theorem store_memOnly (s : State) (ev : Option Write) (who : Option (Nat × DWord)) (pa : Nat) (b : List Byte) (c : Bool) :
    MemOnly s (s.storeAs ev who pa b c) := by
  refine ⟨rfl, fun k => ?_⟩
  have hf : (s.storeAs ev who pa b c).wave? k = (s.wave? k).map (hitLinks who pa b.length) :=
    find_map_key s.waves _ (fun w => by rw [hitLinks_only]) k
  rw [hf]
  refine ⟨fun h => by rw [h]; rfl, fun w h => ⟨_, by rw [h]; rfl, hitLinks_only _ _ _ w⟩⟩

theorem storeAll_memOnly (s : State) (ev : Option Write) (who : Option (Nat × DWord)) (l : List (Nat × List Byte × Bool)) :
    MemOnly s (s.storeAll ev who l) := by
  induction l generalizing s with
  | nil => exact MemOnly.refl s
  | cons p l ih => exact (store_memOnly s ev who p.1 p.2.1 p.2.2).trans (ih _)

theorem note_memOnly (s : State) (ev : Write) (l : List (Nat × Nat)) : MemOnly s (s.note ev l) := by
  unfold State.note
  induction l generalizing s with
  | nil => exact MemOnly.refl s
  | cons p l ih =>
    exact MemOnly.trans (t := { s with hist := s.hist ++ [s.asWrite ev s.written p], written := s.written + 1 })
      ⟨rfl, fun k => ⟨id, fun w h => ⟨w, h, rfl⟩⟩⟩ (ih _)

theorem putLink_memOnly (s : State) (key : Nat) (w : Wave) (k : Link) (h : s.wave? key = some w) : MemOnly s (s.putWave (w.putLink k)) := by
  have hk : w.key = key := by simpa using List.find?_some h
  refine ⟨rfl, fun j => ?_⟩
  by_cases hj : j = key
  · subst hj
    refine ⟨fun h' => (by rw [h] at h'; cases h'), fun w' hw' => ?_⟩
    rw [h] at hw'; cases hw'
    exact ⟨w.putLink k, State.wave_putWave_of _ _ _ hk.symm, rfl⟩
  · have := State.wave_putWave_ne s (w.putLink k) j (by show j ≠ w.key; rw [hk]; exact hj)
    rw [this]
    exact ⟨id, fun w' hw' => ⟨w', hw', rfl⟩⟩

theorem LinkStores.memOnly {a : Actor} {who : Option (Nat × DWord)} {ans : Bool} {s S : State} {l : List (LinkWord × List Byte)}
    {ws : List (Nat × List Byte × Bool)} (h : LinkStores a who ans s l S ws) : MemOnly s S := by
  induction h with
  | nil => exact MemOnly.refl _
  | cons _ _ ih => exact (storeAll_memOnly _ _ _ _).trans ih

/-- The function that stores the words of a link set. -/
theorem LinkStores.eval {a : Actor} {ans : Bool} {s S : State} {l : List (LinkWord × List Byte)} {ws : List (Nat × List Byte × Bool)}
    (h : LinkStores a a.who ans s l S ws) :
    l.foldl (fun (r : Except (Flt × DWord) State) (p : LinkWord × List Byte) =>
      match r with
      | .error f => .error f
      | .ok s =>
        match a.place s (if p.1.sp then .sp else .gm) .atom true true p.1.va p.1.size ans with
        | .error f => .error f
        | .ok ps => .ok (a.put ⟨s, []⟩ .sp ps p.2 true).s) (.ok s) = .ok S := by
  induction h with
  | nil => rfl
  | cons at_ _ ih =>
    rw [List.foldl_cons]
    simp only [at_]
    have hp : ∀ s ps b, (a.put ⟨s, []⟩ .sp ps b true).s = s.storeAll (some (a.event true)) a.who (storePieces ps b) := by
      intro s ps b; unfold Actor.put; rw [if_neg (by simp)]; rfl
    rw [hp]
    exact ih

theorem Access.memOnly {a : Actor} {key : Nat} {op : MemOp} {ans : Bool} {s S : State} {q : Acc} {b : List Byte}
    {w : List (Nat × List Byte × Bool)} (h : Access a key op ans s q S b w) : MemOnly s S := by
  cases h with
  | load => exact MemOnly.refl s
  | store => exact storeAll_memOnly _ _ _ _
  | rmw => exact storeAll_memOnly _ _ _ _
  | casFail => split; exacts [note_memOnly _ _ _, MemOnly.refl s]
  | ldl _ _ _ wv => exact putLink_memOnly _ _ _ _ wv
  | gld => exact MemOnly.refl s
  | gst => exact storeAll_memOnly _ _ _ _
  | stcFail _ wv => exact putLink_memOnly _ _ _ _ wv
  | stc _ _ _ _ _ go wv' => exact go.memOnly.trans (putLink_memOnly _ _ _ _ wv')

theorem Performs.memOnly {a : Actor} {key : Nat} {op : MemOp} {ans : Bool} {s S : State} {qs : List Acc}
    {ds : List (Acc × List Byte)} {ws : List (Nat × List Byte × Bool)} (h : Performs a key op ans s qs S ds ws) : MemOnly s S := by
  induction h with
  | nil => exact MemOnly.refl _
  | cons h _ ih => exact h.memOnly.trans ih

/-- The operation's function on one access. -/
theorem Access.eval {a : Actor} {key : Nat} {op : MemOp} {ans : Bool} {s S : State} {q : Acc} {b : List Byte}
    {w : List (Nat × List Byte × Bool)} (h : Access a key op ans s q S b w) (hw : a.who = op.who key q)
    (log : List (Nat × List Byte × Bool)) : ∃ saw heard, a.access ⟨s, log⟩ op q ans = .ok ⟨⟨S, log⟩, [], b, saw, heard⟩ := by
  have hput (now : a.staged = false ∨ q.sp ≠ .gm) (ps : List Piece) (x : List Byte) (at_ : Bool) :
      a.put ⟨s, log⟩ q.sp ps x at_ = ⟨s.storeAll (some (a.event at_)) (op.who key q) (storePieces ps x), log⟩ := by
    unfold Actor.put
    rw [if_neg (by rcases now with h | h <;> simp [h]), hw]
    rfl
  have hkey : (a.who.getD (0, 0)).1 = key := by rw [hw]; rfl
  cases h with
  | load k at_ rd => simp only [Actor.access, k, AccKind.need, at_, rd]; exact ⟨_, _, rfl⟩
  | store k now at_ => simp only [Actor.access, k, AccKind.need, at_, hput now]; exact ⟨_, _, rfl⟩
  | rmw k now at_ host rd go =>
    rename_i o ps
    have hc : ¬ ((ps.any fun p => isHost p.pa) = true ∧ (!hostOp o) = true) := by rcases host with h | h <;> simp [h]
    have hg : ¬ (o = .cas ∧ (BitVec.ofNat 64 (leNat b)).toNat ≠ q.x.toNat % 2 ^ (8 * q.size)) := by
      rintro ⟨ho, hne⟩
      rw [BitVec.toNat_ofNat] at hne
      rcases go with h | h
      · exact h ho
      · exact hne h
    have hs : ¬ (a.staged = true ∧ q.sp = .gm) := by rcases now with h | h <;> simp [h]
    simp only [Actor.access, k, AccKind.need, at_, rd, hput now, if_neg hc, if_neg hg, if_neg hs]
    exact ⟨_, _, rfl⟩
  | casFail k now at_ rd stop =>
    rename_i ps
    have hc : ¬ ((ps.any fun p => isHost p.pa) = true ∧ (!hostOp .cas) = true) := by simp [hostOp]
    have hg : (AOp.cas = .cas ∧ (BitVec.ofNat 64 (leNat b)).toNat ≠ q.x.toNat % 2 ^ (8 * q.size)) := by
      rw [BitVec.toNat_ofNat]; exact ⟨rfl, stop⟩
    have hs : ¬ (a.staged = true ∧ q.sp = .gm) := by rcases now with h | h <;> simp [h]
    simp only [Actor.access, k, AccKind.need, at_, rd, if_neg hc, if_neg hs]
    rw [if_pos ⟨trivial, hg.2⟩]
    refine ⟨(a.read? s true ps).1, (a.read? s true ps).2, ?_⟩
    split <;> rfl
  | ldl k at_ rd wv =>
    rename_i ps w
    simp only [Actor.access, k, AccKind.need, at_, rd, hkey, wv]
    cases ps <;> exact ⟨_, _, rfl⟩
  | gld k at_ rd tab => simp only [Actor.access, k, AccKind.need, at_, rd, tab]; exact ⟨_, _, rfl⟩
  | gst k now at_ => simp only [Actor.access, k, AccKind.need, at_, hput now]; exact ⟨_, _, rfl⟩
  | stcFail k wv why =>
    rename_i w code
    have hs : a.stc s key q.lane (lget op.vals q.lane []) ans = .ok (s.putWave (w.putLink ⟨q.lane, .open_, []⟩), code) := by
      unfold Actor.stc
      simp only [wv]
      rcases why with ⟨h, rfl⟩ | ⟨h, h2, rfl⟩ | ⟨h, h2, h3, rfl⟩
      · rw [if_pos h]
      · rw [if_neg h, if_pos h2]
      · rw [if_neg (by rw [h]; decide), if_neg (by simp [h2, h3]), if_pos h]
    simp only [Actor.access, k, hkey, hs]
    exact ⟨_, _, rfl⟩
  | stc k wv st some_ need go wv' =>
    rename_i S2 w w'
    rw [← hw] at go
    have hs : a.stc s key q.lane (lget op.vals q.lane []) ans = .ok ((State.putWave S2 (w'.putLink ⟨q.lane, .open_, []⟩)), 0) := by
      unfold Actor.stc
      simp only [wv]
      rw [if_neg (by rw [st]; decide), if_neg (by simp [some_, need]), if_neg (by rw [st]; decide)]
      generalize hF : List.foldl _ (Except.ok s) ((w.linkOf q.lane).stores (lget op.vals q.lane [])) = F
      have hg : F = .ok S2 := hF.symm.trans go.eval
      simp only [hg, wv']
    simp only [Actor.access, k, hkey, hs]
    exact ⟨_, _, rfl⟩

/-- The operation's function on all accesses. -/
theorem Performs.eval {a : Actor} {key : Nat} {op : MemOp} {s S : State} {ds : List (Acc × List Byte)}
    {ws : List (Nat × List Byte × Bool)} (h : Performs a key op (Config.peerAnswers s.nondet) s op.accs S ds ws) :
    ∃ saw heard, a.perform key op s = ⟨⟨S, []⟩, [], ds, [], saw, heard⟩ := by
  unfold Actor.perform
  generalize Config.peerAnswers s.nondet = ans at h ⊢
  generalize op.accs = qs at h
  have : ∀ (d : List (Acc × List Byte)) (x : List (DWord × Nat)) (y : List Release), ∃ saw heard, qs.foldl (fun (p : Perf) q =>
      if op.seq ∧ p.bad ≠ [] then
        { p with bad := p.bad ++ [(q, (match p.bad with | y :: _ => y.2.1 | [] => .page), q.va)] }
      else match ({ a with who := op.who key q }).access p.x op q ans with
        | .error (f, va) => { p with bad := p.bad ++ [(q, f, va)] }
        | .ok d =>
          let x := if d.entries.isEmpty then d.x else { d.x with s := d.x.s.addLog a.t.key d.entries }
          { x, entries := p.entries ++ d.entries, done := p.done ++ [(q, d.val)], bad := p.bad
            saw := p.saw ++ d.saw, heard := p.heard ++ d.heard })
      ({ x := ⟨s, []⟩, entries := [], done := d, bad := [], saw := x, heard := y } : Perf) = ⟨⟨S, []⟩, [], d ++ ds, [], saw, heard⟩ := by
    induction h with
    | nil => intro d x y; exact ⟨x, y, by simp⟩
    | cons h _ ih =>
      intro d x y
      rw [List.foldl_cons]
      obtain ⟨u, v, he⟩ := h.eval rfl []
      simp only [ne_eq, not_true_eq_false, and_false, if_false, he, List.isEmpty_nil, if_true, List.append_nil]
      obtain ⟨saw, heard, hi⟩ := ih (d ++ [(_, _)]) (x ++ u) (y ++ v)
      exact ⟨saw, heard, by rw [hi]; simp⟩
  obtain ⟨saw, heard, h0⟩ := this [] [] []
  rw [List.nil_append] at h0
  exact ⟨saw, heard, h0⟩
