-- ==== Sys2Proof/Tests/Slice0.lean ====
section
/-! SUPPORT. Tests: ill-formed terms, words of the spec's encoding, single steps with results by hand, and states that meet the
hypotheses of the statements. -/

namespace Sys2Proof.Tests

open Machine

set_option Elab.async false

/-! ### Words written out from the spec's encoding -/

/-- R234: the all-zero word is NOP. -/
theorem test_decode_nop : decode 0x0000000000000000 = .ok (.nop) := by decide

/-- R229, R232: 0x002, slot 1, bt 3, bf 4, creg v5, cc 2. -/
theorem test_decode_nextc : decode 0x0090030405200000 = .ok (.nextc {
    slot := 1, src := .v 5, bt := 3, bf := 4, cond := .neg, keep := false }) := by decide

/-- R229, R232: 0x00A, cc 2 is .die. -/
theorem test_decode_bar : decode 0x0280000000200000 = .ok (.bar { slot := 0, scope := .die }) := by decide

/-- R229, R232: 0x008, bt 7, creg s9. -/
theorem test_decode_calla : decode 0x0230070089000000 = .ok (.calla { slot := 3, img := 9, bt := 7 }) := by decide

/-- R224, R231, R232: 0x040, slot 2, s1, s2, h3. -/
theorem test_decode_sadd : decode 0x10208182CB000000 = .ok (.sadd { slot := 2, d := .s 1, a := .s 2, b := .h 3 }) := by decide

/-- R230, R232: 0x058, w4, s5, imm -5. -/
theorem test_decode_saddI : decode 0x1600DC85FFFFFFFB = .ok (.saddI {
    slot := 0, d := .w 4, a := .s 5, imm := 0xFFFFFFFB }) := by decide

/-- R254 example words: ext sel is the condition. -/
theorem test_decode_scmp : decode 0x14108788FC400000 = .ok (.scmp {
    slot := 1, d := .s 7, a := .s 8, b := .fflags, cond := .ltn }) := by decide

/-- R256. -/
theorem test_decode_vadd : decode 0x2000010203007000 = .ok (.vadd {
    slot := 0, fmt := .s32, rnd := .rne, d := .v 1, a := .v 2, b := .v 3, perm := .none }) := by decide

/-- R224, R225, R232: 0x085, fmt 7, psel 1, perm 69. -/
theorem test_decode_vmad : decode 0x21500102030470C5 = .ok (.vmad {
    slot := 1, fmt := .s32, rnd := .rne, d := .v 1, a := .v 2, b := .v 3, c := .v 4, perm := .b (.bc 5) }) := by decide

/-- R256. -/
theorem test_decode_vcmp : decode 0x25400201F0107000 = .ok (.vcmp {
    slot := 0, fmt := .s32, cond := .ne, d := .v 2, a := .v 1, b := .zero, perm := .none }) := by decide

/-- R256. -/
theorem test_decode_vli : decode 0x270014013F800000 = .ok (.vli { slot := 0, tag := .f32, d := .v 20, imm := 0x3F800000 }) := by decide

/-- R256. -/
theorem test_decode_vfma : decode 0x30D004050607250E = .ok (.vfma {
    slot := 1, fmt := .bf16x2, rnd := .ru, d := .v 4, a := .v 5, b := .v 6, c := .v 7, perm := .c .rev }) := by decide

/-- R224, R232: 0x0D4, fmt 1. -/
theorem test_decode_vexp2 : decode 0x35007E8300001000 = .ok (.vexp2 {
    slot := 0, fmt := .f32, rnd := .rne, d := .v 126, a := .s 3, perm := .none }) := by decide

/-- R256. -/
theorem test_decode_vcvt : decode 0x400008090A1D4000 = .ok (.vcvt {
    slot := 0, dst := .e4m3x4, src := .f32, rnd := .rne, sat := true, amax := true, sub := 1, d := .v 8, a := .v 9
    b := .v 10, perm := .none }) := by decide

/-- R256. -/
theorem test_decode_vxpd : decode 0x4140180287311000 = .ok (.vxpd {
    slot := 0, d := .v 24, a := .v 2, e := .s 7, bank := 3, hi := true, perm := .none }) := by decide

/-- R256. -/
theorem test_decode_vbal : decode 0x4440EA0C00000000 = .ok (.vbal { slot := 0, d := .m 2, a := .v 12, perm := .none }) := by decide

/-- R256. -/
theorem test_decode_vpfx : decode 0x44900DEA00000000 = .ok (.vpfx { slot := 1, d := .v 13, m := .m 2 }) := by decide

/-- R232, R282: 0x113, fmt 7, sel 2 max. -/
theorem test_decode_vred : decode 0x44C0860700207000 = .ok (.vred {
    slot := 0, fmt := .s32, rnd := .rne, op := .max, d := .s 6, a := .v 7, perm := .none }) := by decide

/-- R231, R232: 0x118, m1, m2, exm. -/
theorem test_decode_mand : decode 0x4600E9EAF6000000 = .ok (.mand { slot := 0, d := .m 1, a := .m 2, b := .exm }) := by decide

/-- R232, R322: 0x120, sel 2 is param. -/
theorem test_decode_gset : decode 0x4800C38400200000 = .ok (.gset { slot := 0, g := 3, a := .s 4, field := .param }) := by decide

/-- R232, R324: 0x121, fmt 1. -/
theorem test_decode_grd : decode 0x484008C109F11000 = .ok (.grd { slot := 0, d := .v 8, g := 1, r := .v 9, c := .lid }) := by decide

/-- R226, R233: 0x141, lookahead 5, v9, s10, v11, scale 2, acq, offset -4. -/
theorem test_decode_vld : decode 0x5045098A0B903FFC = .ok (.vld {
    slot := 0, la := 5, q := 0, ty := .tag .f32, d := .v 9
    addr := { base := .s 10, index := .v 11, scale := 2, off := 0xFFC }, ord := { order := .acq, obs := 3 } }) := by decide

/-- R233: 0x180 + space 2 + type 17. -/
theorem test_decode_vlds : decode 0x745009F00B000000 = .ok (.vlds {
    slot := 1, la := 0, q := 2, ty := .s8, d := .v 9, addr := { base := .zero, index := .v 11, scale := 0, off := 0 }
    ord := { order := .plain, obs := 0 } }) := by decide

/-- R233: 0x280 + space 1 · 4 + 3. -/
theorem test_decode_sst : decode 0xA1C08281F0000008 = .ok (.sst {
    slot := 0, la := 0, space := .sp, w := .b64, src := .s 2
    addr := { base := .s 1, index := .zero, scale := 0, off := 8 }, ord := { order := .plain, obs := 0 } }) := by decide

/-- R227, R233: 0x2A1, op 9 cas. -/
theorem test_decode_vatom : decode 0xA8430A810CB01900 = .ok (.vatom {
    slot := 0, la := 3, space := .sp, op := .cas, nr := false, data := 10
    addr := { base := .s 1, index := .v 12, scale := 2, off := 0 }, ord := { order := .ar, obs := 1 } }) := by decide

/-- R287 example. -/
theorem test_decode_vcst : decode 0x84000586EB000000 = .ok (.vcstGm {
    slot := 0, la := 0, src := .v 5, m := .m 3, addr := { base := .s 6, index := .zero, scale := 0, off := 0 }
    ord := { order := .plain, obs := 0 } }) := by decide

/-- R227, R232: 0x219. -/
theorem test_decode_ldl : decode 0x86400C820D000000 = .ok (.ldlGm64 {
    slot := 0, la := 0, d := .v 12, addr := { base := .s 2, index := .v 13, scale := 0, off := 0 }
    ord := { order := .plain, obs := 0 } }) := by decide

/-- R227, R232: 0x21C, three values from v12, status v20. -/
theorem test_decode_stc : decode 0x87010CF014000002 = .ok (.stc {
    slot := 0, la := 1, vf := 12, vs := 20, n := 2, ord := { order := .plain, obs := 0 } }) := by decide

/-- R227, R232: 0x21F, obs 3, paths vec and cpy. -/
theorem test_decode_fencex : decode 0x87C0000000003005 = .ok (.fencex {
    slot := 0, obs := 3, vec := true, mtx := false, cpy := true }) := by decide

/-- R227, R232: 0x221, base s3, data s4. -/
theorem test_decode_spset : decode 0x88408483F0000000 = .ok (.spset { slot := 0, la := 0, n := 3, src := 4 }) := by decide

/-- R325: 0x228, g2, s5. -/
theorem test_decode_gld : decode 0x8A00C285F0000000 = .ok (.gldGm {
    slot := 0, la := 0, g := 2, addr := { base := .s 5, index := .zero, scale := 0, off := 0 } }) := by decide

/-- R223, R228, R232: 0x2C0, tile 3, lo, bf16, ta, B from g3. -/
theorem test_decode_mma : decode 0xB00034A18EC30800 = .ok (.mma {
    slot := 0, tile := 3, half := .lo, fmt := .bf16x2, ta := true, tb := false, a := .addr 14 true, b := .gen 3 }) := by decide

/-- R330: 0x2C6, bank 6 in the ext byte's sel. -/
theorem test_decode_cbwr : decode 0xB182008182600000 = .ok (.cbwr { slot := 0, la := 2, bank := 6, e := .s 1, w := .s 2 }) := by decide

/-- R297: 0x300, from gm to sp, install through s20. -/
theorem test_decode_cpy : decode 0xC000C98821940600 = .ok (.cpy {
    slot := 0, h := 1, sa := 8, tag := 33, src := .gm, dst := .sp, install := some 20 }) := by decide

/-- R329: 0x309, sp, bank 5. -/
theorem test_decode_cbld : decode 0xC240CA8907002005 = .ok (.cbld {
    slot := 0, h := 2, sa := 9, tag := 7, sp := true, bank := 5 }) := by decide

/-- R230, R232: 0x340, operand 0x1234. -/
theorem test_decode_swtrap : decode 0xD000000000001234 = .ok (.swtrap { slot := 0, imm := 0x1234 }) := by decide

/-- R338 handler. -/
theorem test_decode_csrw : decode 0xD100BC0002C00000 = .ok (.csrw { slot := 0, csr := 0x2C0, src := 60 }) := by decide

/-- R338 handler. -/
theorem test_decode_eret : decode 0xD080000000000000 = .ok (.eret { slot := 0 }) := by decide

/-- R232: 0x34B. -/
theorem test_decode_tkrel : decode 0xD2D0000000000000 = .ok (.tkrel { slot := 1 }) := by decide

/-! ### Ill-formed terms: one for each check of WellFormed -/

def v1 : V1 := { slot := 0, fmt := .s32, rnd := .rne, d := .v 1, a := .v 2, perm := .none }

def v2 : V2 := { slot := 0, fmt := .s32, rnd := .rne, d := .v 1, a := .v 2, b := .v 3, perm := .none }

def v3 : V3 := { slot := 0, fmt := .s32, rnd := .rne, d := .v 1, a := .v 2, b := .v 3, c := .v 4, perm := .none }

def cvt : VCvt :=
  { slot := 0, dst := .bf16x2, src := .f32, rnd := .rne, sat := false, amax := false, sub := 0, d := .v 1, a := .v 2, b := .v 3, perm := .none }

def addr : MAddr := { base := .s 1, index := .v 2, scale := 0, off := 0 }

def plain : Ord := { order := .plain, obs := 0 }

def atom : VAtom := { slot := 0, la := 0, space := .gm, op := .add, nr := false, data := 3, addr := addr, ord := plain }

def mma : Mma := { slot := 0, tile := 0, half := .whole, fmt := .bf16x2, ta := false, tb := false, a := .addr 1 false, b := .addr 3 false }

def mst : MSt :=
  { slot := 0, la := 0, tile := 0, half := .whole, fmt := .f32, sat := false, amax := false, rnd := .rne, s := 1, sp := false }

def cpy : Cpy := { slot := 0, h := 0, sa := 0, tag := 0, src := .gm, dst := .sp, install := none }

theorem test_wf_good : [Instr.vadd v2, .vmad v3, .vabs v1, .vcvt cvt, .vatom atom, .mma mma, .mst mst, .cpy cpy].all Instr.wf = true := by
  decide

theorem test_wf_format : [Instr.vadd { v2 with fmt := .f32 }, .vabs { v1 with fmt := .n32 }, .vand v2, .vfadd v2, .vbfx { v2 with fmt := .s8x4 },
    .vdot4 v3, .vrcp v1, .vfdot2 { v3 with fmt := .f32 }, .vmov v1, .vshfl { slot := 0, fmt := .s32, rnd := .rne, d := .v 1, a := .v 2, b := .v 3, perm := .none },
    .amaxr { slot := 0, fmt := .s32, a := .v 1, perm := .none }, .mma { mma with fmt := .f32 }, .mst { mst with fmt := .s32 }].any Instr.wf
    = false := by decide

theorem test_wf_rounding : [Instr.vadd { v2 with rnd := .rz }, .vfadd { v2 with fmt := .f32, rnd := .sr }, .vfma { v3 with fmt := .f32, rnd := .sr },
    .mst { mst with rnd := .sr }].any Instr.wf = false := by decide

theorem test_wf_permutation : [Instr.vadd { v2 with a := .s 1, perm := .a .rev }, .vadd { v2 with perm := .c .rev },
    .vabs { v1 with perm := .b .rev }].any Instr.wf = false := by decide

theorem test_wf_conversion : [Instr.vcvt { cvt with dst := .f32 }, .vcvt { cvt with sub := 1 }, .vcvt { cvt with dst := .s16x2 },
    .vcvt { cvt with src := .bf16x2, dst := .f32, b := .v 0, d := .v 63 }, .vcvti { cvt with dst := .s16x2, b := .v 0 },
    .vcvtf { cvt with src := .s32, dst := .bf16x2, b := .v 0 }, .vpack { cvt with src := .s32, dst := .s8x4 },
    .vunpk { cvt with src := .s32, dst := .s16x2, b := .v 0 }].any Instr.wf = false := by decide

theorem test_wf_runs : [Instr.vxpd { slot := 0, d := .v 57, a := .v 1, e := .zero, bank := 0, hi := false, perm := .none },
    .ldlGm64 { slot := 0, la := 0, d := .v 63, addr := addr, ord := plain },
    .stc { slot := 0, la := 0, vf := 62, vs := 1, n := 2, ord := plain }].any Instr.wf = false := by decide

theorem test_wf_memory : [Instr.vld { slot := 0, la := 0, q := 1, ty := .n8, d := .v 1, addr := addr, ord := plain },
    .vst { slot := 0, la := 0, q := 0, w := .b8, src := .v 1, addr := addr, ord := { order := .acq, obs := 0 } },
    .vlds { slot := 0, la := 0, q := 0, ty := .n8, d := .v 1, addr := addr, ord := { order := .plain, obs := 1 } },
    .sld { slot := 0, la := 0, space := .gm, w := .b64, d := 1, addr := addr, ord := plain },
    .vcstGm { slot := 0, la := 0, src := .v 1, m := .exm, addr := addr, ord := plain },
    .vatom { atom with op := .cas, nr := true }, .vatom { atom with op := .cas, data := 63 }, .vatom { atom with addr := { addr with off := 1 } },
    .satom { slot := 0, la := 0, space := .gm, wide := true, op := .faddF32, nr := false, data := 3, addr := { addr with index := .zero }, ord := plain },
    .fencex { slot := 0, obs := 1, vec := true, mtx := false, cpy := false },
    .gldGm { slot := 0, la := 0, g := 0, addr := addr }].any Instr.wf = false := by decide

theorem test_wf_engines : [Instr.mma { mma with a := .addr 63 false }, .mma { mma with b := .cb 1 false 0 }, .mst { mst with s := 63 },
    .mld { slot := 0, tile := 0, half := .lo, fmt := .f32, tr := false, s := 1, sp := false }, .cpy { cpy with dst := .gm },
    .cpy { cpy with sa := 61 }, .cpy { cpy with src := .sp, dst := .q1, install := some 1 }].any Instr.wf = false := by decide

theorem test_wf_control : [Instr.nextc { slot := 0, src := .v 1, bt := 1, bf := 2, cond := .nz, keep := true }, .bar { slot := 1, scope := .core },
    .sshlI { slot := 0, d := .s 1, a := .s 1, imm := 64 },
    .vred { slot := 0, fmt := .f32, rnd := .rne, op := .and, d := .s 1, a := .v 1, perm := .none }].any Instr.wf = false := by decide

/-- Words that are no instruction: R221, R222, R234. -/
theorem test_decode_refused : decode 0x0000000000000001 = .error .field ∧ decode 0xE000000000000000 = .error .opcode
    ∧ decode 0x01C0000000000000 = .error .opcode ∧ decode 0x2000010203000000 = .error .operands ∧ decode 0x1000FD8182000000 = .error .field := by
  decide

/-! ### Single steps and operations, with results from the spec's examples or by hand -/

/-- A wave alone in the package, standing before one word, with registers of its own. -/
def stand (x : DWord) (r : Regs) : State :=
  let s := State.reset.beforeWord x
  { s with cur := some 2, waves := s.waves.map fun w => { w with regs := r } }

■ What you will do
Beginning at the line above that contains "s5, imm -5. -/", return each line exactly through the line that contains "theorem test_decode_vcvt : decode", and no others.

■ Task output
/-- R230, R232: 0x058, w4, s5, imm -5. -/
theorem test_decode_saddI : decode 0x1600DC85FFFFFFFB = .ok (.saddI {
    slot := 0, d := .w 4, a := .s 5, imm := 0xFFFFFFFB }) := by decide

/-- R254 example words: ext sel is the condition. -/
theorem test_decode_scmp : decode 0x14108788FC400000 = .ok (.scmp {
    slot := 1, d := .s 7, a := .s 8, b := .fflags, cond := .ltn }) := by decide

/-- R256. -/
theorem test_decode_vadd : decode 0x2000010203007000 = .ok (.vadd {
    slot := 0, fmt := .s32, rnd := .rne, d := .v 1, a := .v 2, b := .v 3, perm := .none }) := by decide

/-- R224, R225, R232: 0x085, fmt 7, psel 1, perm 69. -/
theorem test_decode_vmad : decode 0x21500102030470C5 = .ok (.vmad {
    slot := 1, fmt := .s32, rnd := .rne, d := .v 1, a := .v 2, b := .v 3, c := .v 4, perm := .b (.bc 5) }) := by decide

/-- R256. -/
theorem test_decode_vcmp : decode 0x25400201F0107000 = .ok (.vcmp {
    slot := 0, fmt := .s32, cond := .ne, d := .v 2, a := .v 1, b := .zero, perm := .none }) := by decide

/-- R256. -/
theorem test_decode_vli : decode 0x270014013F800000 = .ok (.vli { slot := 0, tag := .f32, d := .v 20, imm := 0x3F800000 }) := by decide

/-- R256. -/
theorem test_decode_vfma : decode 0x30D004050607250E = .ok (.vfma {
    slot := 1, fmt := .bf16x2, rnd := .ru, d := .v 4, a := .v 5, b := .v 6, c := .v 7, perm := .c .rev }) := by decide

/-- R224, R232: 0x0D4, fmt 1. -/
theorem test_decode_vexp2 : decode 0x35007E8300001000 = .ok (.vexp2 {
    slot := 0, fmt := .f32, rnd := .rne, d := .v 126, a := .s 3, perm := .none }) := by decide

/-- R256. -/
theorem test_decode_vcvt : decode 0x400008090A1D4000 = .ok (.vcvt {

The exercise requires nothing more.